/-! ### The response and a result item at a host that is ready -/

theorem Engine.moveResponse_ready {s : Engine P} (g : Shown P) (rsp : RspWord P) (out : List (OutItem P))
    (h : s.rspReady = true) :
    s.moveResponse g rsp out = { s with rspOut := s.rspOut ++ [rsp], seq := seqAfter g out } :=
  if_pos h

theorem Engine.moveItem_cons {s : Engine P} (g : Shown P) {x : OutItem P} {out : List (OutItem P)}
    (h : s.outReady = true) :
    s.moveItem g (x :: out) = { s with itemOut := s.itemOut ++ [x], seq := seqAfter g out } :=
  if_pos h

/-! ### Running the accepted word -/

/-- A word that decodes is run as the command it decodes to (R74). -/
theorem runCommand_of_decode {w : CmdWord P} {i : Instr} (s : Engine P) (h : Sys2Proof.decode w = .ok i) :
    runCommand w s = exec i ⟨P, s⟩ := by
  simp [runCommand, h]

/-- The result of a command fits `OUTLEN` when its operand fits `LEN` (R54, R84); the invariant plays no part. -/
theorem commandResult_out_length_le {i : Instr} {c : Coding P} {xs : List (InItem P)} {d : Done P}
    (hx : xs.length ≤ P.lenMax) (h : commandResult i c xs = .ok d) : d.out.length ≤ P.lenMax := by
  cases i with
  | buildText n | buildFreq n =>
    obtain ⟨t, -, rfl⟩ := installResult_ok h
    exact Nat.zero_le _
  | loadCodes n =>
    obtain ⟨b, -, rfl⟩ := loadCodesResult_ok h
    exact Nat.zero_le _
  | encode n =>
    obtain ⟨bits, hbits, rfl⟩ := encodeResult_ok h
    obtain ⟨-, -, hlen⟩ := encodeText_ok (Nat.zero_le _) hbits
    simpa using hlen
  | decode n =>
    obtain ⟨t, text, mid, -, -, hwalk, rfl⟩ := decodeResult_ok h
    have hlen := walkBits_length hwalk
    rw [itemBits, List.length_map] at hlen
    exact hlen.trans hx
  | save n =>
    obtain ⟨hlen, rfl⟩ := saveResult_ok h
    exact hlen
  | load n =>
    obtain ⟨-, rfl⟩ | ⟨-, t, -, -, rfl⟩ := loadResult_ok h <;> exact Nat.zero_le _

/-- With its result or with its error, a command ends in one `complete` (R11, R54, R214). -/
theorem exec_completes {i : Instr} {s t : Engine P} (h : exec i ⟨P, s⟩ = .next ⟨P, t⟩) :
    ∃ c r out, t = s.complete c r out ∧ ((s.operand i.len).length ≤ P.lenMax → out.length ≤ P.lenMax) := by
  obtain ⟨d, hd, rfl⟩ | ⟨e, -, rfl⟩ := exec_cases h
  · exact ⟨_, _, _, rfl, fun hlen => commandResult_out_length_le hlen hd⟩
  · exact ⟨_, _, [], rfl, fun _ => Nat.zero_le _⟩

/-- So does every accepted word, legal or not, and its result items fit `OUTLEN`: its operand has at most `LEN`
items (R52, R73). -/
theorem runCommand_completes {w : CmdWord P} {s t : Engine P} (h : runCommand w s = .next ⟨P, t⟩) :
    ∃ c r out, t = s.complete c r out ∧ out.length ≤ P.lenMax := by
  obtain ⟨i, hdec, hexec⟩ | ⟨e, -, rfl⟩ := runCommand_cases h
  · obtain ⟨c, r, out, ht, hout⟩ := exec_completes hexec
    obtain ⟨-, -, hlen⟩ := decode_ok hdec
    exact ⟨c, r, out, ht, hout ((Engine.operand_length_le i.len s).trans (hlen ▸ cmdLen_le w))⟩
  · exact ⟨_, _, [], rfl, Nat.zero_le _⟩

/-! ### What `complete` leaves to the host -/

theorem Engine.complete_sameHostSide (c : Coding P) (r : Report P) (out : List (OutItem P)) (s : Engine P) :
    sameHostSide s (s.complete c r out) :=
  ⟨rfl, rfl, rfl, rfl, rfl, rfl, rfl⟩

/-- The response is valid at once, but in reset (R55, R240). -/
@[simp] theorem Engine.complete_rspValid (c : Coding P) (r : Report P) (out : List (OutItem P)) (s : Engine P) :
    (s.complete c r out).rspValid = !s.rst := by
  unfold Engine.rspValid Engine.rspData
  cases hr : s.rst <;> simp [hr]

end Sys2Proof.Machine
end

section
/-! The words that move in a step (20_memory rules R55, R57; 70_reset_and_hazards R240). -/

namespace Sys2Proof.Machine

variable {P : Params}

/-! ### What the ports offer and accept, by phase -/

section
variable {s : Engine P} {g : Shown P}

/-- In reset nothing is ready and nothing is valid (R240). -/
theorem Engine.ports_of_rst (hr : s.rst = true) :
    s.cmdReady = false ∧ s.inReady = false ∧ s.rspData = none ∧ s.outData = none := by
  unfold Engine.cmdReady Engine.inReady Engine.rspData Engine.outData
  simp only [hr]
  refine ⟨rfl, ?_, ?_, ?_⟩ <;> split <;> rfl

theorem Engine.ports_of_idle (hr : s.rst = false) (hs : s.seq = .idle) :
    s.cmdReady = true ∧ s.inReady = false ∧ s.rspData = none ∧ s.outData = none := by
  simp [Engine.cmdReady, Engine.busy, Engine.inReady, Engine.rspData, Engine.outData, hr, hs]

theorem Engine.ports_of_operands {w : CmdWord P} {xs : List (InItem P)} (hr : s.rst = false)
    (hs : s.seq = .run g (.operands w xs)) :
    s.cmdReady = false ∧ s.inReady = decide (xs.length < cmdLen w) ∧ s.rspData = none ∧ s.outData = none := by
  simp [Engine.cmdReady, Engine.busy, Engine.inReady, Engine.rspData, Engine.outData, hr, hs]

theorem Engine.ports_of_respond {rsp : RspWord P} {out : List (OutItem P)} (hr : s.rst = false)
    (hs : s.seq = .run g (.respond rsp out)) :
    s.cmdReady = false ∧ s.inReady = false ∧ s.rspData = some rsp ∧ s.outData = none := by
  simp [Engine.cmdReady, Engine.busy, Engine.inReady, Engine.rspData, Engine.outData, hr, hs]

theorem Engine.ports_of_deliver {out : List (OutItem P)} (hr : s.rst = false)
    (hs : s.seq = .run g (.deliver out)) :
    s.cmdReady = false ∧ s.inReady = false ∧ s.rspData = none ∧ s.outData = out.head? := by
  simp [Engine.cmdReady, Engine.busy, Engine.inReady, Engine.rspData, Engine.outData, hr, hs]

end

/-- `cmd_ready` is 1 exactly when SEQ is IDLE and `rst` is 0 (R57). -/
theorem Engine.cmdReady_iff (s : Engine P) : s.cmdReady = true ↔ s.seq = .idle ∧ s.rst = false := by
  unfold Engine.cmdReady Engine.busy
  cases s.seq <;> simp

/-- `in_ready` is 1 only while a running command has items to take (R57). -/
theorem Engine.operands_of_inReady {s : Engine P} (h : s.inReady = true) :
    ∃ g w xs, s.seq = .run g (.operands w xs) ∧ xs.length < cmdLen w := by
  unfold Engine.inReady at h
  split at h
  next g w xs hs => exact ⟨g, w, xs, hs, by simp_all⟩
  all_goals cases h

——

Retype, exactly and in full, the lines above from the one containing "runCommand w s = exec i ⟨P, s⟩ := by" through the one containing "(hx : xs.length".

## ANSWER SPACE:
    runCommand w s = exec i ⟨P, s⟩ := by
  simp [runCommand, h]

/-- The result of a command fits `OUTLEN` when its operand fits `LEN` (R54, R84); the invariant plays no part. -/
theorem commandResult_out_length_le {i : Instr} {c : Coding P} {xs : List (InItem P)} {d : Done P}
    (hx : xs.length ≤ P.lenMax) (h : commandResult i c xs = .ok d) : d.out.length ≤ P.lenMax := by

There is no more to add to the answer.